• WHAT TO PRODUCE: From the line with "def Obligations.IdleStepHoldsState : Prop" through the line with "def Obligations.ResetEngineIsZero : Prop", inclusive, return each line of the data below exactly and leave the rest out.
-- Opening Marker --
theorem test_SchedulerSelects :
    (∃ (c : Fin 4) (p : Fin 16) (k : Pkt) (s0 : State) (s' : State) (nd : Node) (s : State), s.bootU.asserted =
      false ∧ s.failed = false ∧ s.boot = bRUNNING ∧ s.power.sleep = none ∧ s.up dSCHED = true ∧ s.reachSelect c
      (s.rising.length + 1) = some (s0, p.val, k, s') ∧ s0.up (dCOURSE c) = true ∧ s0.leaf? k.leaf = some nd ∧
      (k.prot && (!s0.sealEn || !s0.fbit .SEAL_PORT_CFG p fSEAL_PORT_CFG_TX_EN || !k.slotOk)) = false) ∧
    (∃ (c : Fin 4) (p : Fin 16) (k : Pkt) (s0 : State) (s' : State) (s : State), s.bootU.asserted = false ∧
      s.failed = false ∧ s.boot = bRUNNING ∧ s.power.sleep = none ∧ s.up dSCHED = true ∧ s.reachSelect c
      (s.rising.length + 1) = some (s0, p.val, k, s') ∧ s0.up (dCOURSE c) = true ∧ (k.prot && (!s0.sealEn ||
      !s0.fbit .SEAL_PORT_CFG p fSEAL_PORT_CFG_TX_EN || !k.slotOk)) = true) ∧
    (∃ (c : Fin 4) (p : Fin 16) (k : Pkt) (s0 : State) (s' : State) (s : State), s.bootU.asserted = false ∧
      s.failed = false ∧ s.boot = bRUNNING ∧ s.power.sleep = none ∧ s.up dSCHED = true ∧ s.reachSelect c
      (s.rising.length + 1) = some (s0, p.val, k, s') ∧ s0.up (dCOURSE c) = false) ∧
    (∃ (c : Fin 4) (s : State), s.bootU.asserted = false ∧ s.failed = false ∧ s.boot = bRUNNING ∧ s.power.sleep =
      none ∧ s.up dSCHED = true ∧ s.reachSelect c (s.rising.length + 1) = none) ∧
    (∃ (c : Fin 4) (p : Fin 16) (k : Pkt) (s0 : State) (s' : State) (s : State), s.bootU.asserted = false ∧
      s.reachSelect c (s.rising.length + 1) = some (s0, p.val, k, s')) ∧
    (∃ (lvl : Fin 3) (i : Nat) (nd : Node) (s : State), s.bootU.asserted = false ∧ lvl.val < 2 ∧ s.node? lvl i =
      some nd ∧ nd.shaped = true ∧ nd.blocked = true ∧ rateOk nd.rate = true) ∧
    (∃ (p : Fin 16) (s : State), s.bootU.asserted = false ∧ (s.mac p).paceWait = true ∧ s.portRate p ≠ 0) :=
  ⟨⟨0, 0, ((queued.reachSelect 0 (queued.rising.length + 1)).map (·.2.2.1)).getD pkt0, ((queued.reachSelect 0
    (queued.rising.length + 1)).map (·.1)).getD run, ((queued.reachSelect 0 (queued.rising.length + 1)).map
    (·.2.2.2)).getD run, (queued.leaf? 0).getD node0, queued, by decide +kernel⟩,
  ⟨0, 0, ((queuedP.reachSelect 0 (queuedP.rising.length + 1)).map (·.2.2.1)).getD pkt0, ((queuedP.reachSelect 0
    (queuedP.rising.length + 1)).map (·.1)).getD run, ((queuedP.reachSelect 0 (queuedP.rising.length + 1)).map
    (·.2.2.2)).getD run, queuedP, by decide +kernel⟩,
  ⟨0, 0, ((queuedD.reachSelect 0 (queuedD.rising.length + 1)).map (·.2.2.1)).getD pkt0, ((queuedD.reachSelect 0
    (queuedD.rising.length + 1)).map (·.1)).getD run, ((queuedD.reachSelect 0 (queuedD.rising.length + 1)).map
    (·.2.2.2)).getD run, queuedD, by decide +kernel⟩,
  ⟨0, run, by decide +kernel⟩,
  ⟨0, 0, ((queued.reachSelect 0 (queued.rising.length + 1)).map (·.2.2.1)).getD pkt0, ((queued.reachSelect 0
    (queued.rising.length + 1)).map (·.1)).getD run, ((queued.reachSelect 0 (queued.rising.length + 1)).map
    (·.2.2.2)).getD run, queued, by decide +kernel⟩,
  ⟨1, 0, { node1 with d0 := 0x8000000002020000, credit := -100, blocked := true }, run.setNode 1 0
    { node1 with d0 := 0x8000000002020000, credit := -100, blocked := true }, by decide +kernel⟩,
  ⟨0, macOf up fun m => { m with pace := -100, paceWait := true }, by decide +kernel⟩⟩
-- Closing Marker --
-- Opening Marker --
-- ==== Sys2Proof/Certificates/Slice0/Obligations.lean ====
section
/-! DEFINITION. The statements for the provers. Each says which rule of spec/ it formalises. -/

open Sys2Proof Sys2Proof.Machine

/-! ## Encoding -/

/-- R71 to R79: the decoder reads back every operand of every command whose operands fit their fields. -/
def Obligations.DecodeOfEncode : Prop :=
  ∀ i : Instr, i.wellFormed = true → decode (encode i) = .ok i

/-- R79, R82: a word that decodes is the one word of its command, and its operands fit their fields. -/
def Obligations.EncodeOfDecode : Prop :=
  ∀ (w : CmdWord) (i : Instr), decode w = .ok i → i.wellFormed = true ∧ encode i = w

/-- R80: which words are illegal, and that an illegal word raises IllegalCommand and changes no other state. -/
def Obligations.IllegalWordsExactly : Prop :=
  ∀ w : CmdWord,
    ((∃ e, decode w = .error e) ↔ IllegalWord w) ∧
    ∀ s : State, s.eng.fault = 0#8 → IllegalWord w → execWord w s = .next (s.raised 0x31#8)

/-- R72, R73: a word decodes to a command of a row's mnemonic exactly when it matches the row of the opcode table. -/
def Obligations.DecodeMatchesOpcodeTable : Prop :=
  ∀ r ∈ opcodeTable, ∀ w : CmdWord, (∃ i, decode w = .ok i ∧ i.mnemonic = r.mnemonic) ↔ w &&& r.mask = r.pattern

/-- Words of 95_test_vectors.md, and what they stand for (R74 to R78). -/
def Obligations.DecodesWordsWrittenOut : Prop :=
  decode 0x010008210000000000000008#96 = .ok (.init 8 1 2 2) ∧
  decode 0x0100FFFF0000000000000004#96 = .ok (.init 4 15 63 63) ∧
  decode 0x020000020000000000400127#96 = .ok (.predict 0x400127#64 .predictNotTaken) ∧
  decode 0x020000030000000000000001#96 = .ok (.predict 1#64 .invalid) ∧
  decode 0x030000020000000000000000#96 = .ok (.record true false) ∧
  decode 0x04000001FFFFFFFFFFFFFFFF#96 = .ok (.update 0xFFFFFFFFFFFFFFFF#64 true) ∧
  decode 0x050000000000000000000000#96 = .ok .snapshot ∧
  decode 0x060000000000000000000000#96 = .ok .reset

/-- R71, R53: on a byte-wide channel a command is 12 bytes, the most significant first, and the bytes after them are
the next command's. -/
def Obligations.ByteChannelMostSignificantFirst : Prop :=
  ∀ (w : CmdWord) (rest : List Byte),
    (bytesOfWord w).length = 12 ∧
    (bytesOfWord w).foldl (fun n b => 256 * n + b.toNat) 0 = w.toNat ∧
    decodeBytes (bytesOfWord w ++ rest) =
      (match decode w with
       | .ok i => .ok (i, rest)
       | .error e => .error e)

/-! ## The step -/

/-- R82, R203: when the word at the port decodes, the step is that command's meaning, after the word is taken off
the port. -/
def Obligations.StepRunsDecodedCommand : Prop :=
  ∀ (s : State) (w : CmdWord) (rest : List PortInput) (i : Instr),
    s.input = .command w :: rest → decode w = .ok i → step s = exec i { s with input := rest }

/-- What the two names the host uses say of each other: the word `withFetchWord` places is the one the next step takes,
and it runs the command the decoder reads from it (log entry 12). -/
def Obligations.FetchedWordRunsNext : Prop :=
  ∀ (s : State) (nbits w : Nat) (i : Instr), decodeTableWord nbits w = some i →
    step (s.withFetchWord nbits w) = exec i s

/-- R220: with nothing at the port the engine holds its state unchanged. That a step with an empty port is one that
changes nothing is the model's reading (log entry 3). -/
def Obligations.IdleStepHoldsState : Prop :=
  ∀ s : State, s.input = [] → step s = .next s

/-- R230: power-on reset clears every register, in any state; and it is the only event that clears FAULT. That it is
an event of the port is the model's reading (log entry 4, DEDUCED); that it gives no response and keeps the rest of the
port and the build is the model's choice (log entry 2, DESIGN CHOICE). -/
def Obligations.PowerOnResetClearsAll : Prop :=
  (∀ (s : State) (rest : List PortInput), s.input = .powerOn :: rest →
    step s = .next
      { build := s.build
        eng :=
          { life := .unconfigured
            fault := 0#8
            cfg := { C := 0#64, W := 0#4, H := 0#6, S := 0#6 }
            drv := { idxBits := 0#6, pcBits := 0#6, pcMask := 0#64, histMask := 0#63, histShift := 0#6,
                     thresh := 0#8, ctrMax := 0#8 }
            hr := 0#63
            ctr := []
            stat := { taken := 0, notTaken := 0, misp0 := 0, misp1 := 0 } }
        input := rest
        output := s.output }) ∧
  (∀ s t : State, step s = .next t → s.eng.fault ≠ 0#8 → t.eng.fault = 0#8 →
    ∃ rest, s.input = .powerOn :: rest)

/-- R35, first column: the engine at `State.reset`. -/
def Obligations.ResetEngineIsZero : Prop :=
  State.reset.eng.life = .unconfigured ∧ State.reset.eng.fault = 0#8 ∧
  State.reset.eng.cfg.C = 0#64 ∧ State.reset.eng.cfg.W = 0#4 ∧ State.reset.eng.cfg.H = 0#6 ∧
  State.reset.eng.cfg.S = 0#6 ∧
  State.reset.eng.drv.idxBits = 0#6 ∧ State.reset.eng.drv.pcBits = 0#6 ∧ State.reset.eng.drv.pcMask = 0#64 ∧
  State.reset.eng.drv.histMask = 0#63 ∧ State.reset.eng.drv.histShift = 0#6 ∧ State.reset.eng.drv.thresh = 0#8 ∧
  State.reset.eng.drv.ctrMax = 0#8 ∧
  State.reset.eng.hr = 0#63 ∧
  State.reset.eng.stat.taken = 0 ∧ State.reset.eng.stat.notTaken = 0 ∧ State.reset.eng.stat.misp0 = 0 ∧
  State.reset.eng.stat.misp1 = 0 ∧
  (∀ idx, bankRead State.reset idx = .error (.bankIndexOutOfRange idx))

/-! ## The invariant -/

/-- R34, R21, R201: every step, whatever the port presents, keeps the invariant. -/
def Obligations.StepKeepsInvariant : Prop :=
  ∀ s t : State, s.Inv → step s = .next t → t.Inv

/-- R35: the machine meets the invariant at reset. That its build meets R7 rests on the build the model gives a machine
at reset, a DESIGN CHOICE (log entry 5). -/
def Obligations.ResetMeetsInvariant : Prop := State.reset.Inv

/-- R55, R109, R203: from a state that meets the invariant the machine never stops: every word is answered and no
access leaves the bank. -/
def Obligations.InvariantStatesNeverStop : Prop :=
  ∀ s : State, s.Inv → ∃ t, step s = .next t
-- Closing Marker --
• ANSWER TO THIS EXERCISE:
def Obligations.IdleStepHoldsState : Prop :=
  ∀ s : State, s.input = [] → step s = .next s

/-- R230: power-on reset clears every register, in any state; and it is the only event that clears FAULT. That it is
an event of the port is the model's reading (log entry 4, DEDUCED); that it gives no response and keeps the rest of the
port and the build is the model's choice (log entry 2, DESIGN CHOICE). -/
def Obligations.PowerOnResetClearsAll : Prop :=
  (∀ (s : State) (rest : List PortInput), s.input = .powerOn :: rest →
    step s = .next
      { build := s.build
        eng :=
          { life := .unconfigured
            fault := 0#8
            cfg := { C := 0#64, W := 0#4, H := 0#6, S := 0#6 }
            drv := { idxBits := 0#6, pcBits := 0#6, pcMask := 0#64, histMask := 0#63, histShift := 0#6,
                     thresh := 0#8, ctrMax := 0#8 }
            hr := 0#63
            ctr := []
            stat := { taken := 0, notTaken := 0, misp0 := 0, misp1 := 0 } }
        input := rest
        output := s.output }) ∧
  (∀ s t : State, step s = .next t → s.eng.fault ≠ 0#8 → t.eng.fault = 0#8 →
    ∃ rest, s.input = .powerOn :: rest)

/-- R35, first column: the engine at `State.reset`. -/
def Obligations.ResetEngineIsZero : Prop :=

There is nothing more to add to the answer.